Wikipedia, sebuah oase informasi yang unik di jagat maya, dikenal karena kontennya yang sepenuhnya gratis dan tanpa iklan komersial sedikit pun. Keistimewaan ini membuat Wikipedia menjadi medan studi yang sempurna untuk memahami bagaimana rasa ingin tahu mengarahkan penjelajahan daring seseorang. Ini lantas memunculkan pertanyaan penting: seberapa besar kendali yang kita miliki atas ke mana rasa ingin tahu kita membawa kita di dunia maya, terutama di luar batas Wikipedia itu sendiri?

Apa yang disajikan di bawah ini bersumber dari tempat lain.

-- ==== Sys2Proof/Machine/Pool.lean ====
section
/-!
DEFINITION. The shared pool (R329 to R338): grants, leases and their messages, withdrawal, drain, scrub and return.
-/

namespace Sys2Proof.Machine

def Node.poolQuota (n : Node) (p : Nat) : Nat := n.cw 9 2 p 0 0
def Node.hostGranules (n : Node) (q : Nat) : Nat := n.cw 9 3 q 0 0
def Node.leaseDefault (n : Node) : Nat := n.cw 14 6 0xFFFF 0 200
/-- The pool-server role of a quad (R329). -/
def Node.poolServer (n : Node) (q : Nat) : Bool := bitAt (n.roles q) 2
/-- Granules charged to a partition's pool quota (R330). -/
def Node.poolUsed (n : Node) (p : Nat) : Nat :=
  (n.pool.exts.filter fun e => e.2.st != .free && e.2.partition == p).foldl (fun a e => a + e.2.size / 4096) 0

/-- Does a range lie in the host area of a pool-server quad of a partition? -/
def Node.inPool (n : Node) (p base size : Nat) : Bool :=
  let q := addrQuad base
  decide (base < 2 ^ 41) && n.inQuads p base size && n.poolServer q && decide (0 < size) &&
    decide (reservedGran - n.hostGranules q ≤ addrGran base)

/-! ## Grants (R331) -/

/-- EXTENT_GRANT, applied at its boundary. -/
def Node.extentGrant (n : Node) (p : Nat) (bs : Bytes) : Applied :=
  let k := cmdQ bs 0x10
  let base := bits (cmdQ bs 0x18) 0 41
  let size := bits (cmdQ bs 0x20) 0 40
  let x := cmdQ bs 0x28
  let rights := bits x 38 3
  let ms := bits (cmdQ bs 0x30) 0 16
  let lease := if ms = 0 then n.leaseDefault else ms
  let e := n.keyEnt k
  if keySecretOf k = 0 ∨ rights = 0 then failCmd n stBadFormat 0
  else if !n.inPool p base size ∨ n.keyLimit ≤ keyIndex k then failCmd n stBadLength 0
  else if (n.firstClass base size (· == .retired)).isSome then failCmd n stBadState (4 * 256)
  else match n.extAt base size (· != .free) with
    | some (i, y) => failCmd n stBadState (y.st.code + i * 65536)
    | none =>
      if !e.open' (keyGen k) then failCmd n stBadState e.detail
      else
        let used := (n.pool.exts.filter fun e => e.2.st != .free).map Prod.fst
        match (upTo 4096).find? fun i => !used.contains i with
        | none => failCmd n stNoQuota 0
        | some i =>
          if n.poolQuota p < n.poolUsed p + size / 4096 then failCmd n stNoQuota 0
          else
            let expiry := (n.now + lease * 1000000) % 2 ^ 64
            let n := n.modKey (keyIndex k) fun e =>
              { e with valid := true, gen := keyGen k, secret := keySecretOf k, kind := 0, rights := rights,
                       srcPrefix := bits x 0 32, srcLen := bits x 32 6, base := base, size := size, partition := p,
                       extent := some i, withdrawn := false }
            let n := n.modExt i fun _ =>
              { st := .granted, partition := p, base := base, size := size, rights := rights, gPrefix := bits x 0 32,
                gLen := bits x 32 6, leaseMs := lease, expiry := expiry, key := k, keys := [keyIndex k], cmd := none,
                drained := false, stalled := false }
            .done stDone i expiry (n.inc R.POOL_CNT_GRANTS 0 1)

/-! ## Renewal (R333, R334) -/

/-- Is the grant key, not revoked by KEY_REVOKE, the key presented? -/
def Node.grantKeyOk (n : Node) (x : ExtSt) (k : Nat) : Bool :=
  let e := n.keyEnt k
  x.key == k && e.gen == keyGen k && e.secret == keySecretOf k && (e.valid || e.withdrawn)

/-- A renewal at its server: STATUS, DETAIL, new EXPIRY. `part` is the post box's partition where the host renews on its
own node. -/
def Node.renewAt (n : Node) (sender : Nat) (part : Option Nat) (i k : Nat) : (Nat × Nat × Nat) × Node :=
  let x := n.ext i
  let other : Bool := match part with
    | some p => x.partition != p
    | none => false
  let refuse (st d : Nat) : (Nat × Nat × Nat) × Node :=
    ((st, d, 0), (if part.isNone then n.inc R.POOL_WD_CNT_RENEW_REFUSED 0 1 else n).poolErr 1 i)
  if 4096 ≤ i then refuse stBadLength 0
  else if !n.grantKeyOk x k || !srcOk x.gPrefix x.gLen sender then refuse stKeyFault 0
  else if other then refuse stBadState 0
  else if x.st ≠ .granted ∨ x.expiry ≤ n.now then refuse stBadState x.st.code
  else
    let e := max x.expiry ((n.now + x.leaseMs * 1000000) % 2 ^ 64)
    ((stDone, 0, e), (n.modExt i fun x => { x with expiry := e }).inc R.POOL_CNT_RENEWALS 0 1)

/-- A lease message (table Lease message). -/
def leaseMsg (typ status i detail req key expiry : Nat) : Bytes :=
  leBytes 1 typ ++ [1] ++ leBytes 1 status ++ [0] ++ leBytes 4 (i % 4096) ++ leBytes 4 detail ++ leBytes 4 req ++
    leBytes 8 key ++ leBytes 8 expiry

/-- Send a lease message by courier SEND. -/
def Node.sendLease (n : Node) (dst part i : Nat) (msg : Bytes) : Node :=
  n.userPost 4 dst part (mkOp (.pool i) .send 32 0 msg 0 0 0 0 false false)

/-- EXTENT_RENEW at fetch. -/
def Node.extentRenew (n : Node) (p : Nat) (ref : CmdRef) (bs : Bytes) : Applied :=
  let k := cmdQ bs 0x10
  let server := cmdD bs 0x18
  let i := bits (cmdQ bs 0x18) 32 12
  if server = n.postcode then
    let ((st, d, e), n) := n.renewAt n.postcode (some p) i k
    .done st d e n
  else
    let req := n.pool.nextReq
    let wait : RenewSt := { cmd := ref, server := server, reqId := req, at' := n.now }
    let n := { n with pool := { n.pool with nextReq := (req + 1) % 2 ^ 32, renews := n.pool.renews ++ [wait] } }
    .later (n.sendLease server p i (leaseMsg 0x50 0 i 0 req k 0))

/-- A lease message arrives from a node. -/
def Node.leaseArrives (n : Node) (src : Nat) (m : Bytes) : Node :=
  let typ := leAt m 0 1
  let i := leAt m 4 4 % 4096
  let req := leAt m 0x0C 4
  if m.length ≠ 32 ∨ leAt m 1 1 ≠ 1 then n
  else if typ = 0x50 then
    let k := leAt m 0x10 8
    let ((st, d, e), n) := n.renewAt src none i k
    let part := (n.ext i).partition
    if st = stDone then n.sendLease src part i (leaseMsg 0x51 0 i 0 req 0 e)
    else n.sendLease src part i (leaseMsg 0x52 st i d req 0 0)
  else
    match n.pool.renews.find? fun r => r.reqId == req && r.server == src with
    | none => n
    | some r =>
      let n := { n with pool := { n.pool with renews := n.pool.renews.filter fun x => x.reqId != req } }
      if typ = 0x51 then n.complete r.cmd stDone 0 (leAt m 0x18 8)
      else n.complete r.cmd (leAt m 2 1) (leAt m 8 4) 0

/-- No answer within 1 ms: INTERNAL. -/
def Node.renewTimeout (n : Node) (req : Nat) : Node :=
  match n.pool.renews.find? fun r => r.reqId == req with
  | none => n
  | some r =>
    if n.now < r.at' + 1000000 then n
    else ({ n with pool := { n.pool with renews := n.pool.renews.filter fun x => x.reqId != req } }).complete r.cmd stInternal 0 0

/-! ## Withdrawal (R335 to R337) -/

/-- The fence: WITHDRAWING, its keys revoked with the status of R337, operations over the range aborted. -/
def Node.withdraw (n : Node) (i : Nat) (cmd : Option CmdRef) : Node :=
  let x := n.ext i
  if x.st ≠ .granted then n
  else
    let n := n.modExt i fun x => { x with st := .withdrawing, cmd := cmd, drained := false }
    let n := forEach x.keys n fun n k =>
      if (mapGet n.courier.keys k).valid && (mapGet n.courier.keys k).extent == some i then
        (n.revokeIndex k).modKey k fun e => { e with withdrawn := true }
      else n
    n.nmeAbort fun o => o.partition == x.partition && (o.dests ++ o.sources).any fun r => rangesMeet r.1 r.2 x.base x.size

/-- Withdrawal for a cause other than a command or an expiry. -/
def Node.withdrawOther (n : Node) (t : ExtSt → Bool) : Node :=
  forEach ((n.pool.exts.filter fun e => e.2.st == .granted && t e.2).map Prod.fst) n fun n i =>
    (n.withdraw i none).inc R.POOL_WD_CNT_BY_OTHER 0 1

/-- EXTENT_WITHDRAW. -/
def Node.extentWithdraw (n : Node) (p : Nat) (ref : CmdRef) (bs : Bytes) : Applied :=
  let i := bits (cmdQ bs 0x10) 0 12
  let x := n.ext i
  if x.st = .free ∨ x.partition ≠ p then failCmd n stBadState 0
  else if x.st ≠ .granted then failCmd n stBadState x.st.code
  else .later ((n.withdraw i (some ref)).inc R.POOL_WD_CNT_BY_COMMAND 0 1)

/-- A lease expires at the first boundary at or after EXPIRY. -/
def Node.leaseExpiry (n : Node) (i : Nat) : Node :=
  let x := n.ext i
  if x.st = .granted ∧ x.expiry ≤ n.tickStart then
    ((n.withdraw i none).inc R.POOL_WD_CNT_BY_EXPIRY 0 1).poolErr 0 i
  else n

/-- Every lease that is over, in ascending EXTENT_ID. -/
def Node.leasesExpire (n : Node) : Node := forEach (mapKeys n.pool.exts) n fun n i => n.leaseExpiry i

/-- Start a scrub: a FILL with WORD 0 by the quad's engine, or by its cores on a part without one (R225). `kind` is 1 a
tenant switch, 2 PARTITION_SCRUB, 3 an extent, 4 RETURN; `who` names what it serves, `need` counts the granules filled. -/
def Node.startScrub (n : Node) (q kind who part addr len need : Nat) : Node :=
  let o : NmeOp := { (default : NmeOp) with
    quad := q, partition := part, op := 0, addrA := addr, len := len, word := 0, scrub := kind, who := who, need := need }
  if n.ident.part.nme then (n.nmeAdd o).2
  else
    let id := n.nme.nextId + 1
    (n.snoopRange addr len true).modNme fun m => { m with nextId := id, ops := mapSet m.ops id { o with active := true, byCores := true } }

/-- The scrub of an extent starts, or waits for an OFFLINE quad. -/
def Node.scrubExtent (n : Node) (i : Nat) : Node :=
  let x := n.ext i
  let q := addrQuad x.base
  if (n.quad q).st = .offline then (n.modExt i fun x => { x with stalled := true }).poolErr 2 i
  else (n.modExt i fun x => { x with stalled := false }).startScrub q 3 i x.partition x.base x.size (x.size / 4096)

/-- Every placement that passed before the fence has finished. -/
def Node.extentDrained (n : Node) (i : Nat) : Node :=
  if (n.ext i).st = .withdrawing then (n.modExt i fun x => { x with st := .scrubbing, drained := true }).scrubExtent i else n

/-- The scrub of an extent completes: FREE. -/
def Node.extentFreed (n : Node) (i : Nat) : Node :=
  let x := n.ext i
  if x.st = .scrubbing then
    (n.modExt i fun x => { x with st := .free, cmd := none, stalled := false, drained := false }).completeOpt x.cmd stDone 0 x.size
  else n

/-- Scrubs that waited for a quad start again (R336). -/
def Node.restartExtents (n : Node) (q : Nat) : Node :=
  forEach ((n.pool.exts.filter fun e => e.2.st == .scrubbing && e.2.stalled && addrQuad e.2.base == q).map Prod.fst) n
    fun n i => n.scrubExtent i

/-- A quad that goes OFFLINE stalls the extents being scrubbed on it. -/
def Node.stallExtents (n : Node) (q : Nat) : Node :=
  forEach ((n.pool.exts.filter fun e => e.2.st == .scrubbing && addrQuad e.2.base == q).map Prod.fst) n fun n i =>
    (n.modExt i fun x => { x with stalled := true }).poolErr 2 i

end Sys2Proof.Machine
end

Sebuah penelitian menarik telah menggali bagaimana hampir setengah juta orang di seluruh dunia memanfaatkan jaringan pengetahuan Wikipedia. Penelitian ini berhasil mengungkap perbedaan pola penjelajahan yang sangat jelas antarnegara, memberikan wawasan berharga tentang perbedaan budaya, serta potensi pemicu rasa ingin tahu dan proses belajar. Ini seperti melihat pola jejak kaki digital yang dibentuk oleh pikiran kolektif global.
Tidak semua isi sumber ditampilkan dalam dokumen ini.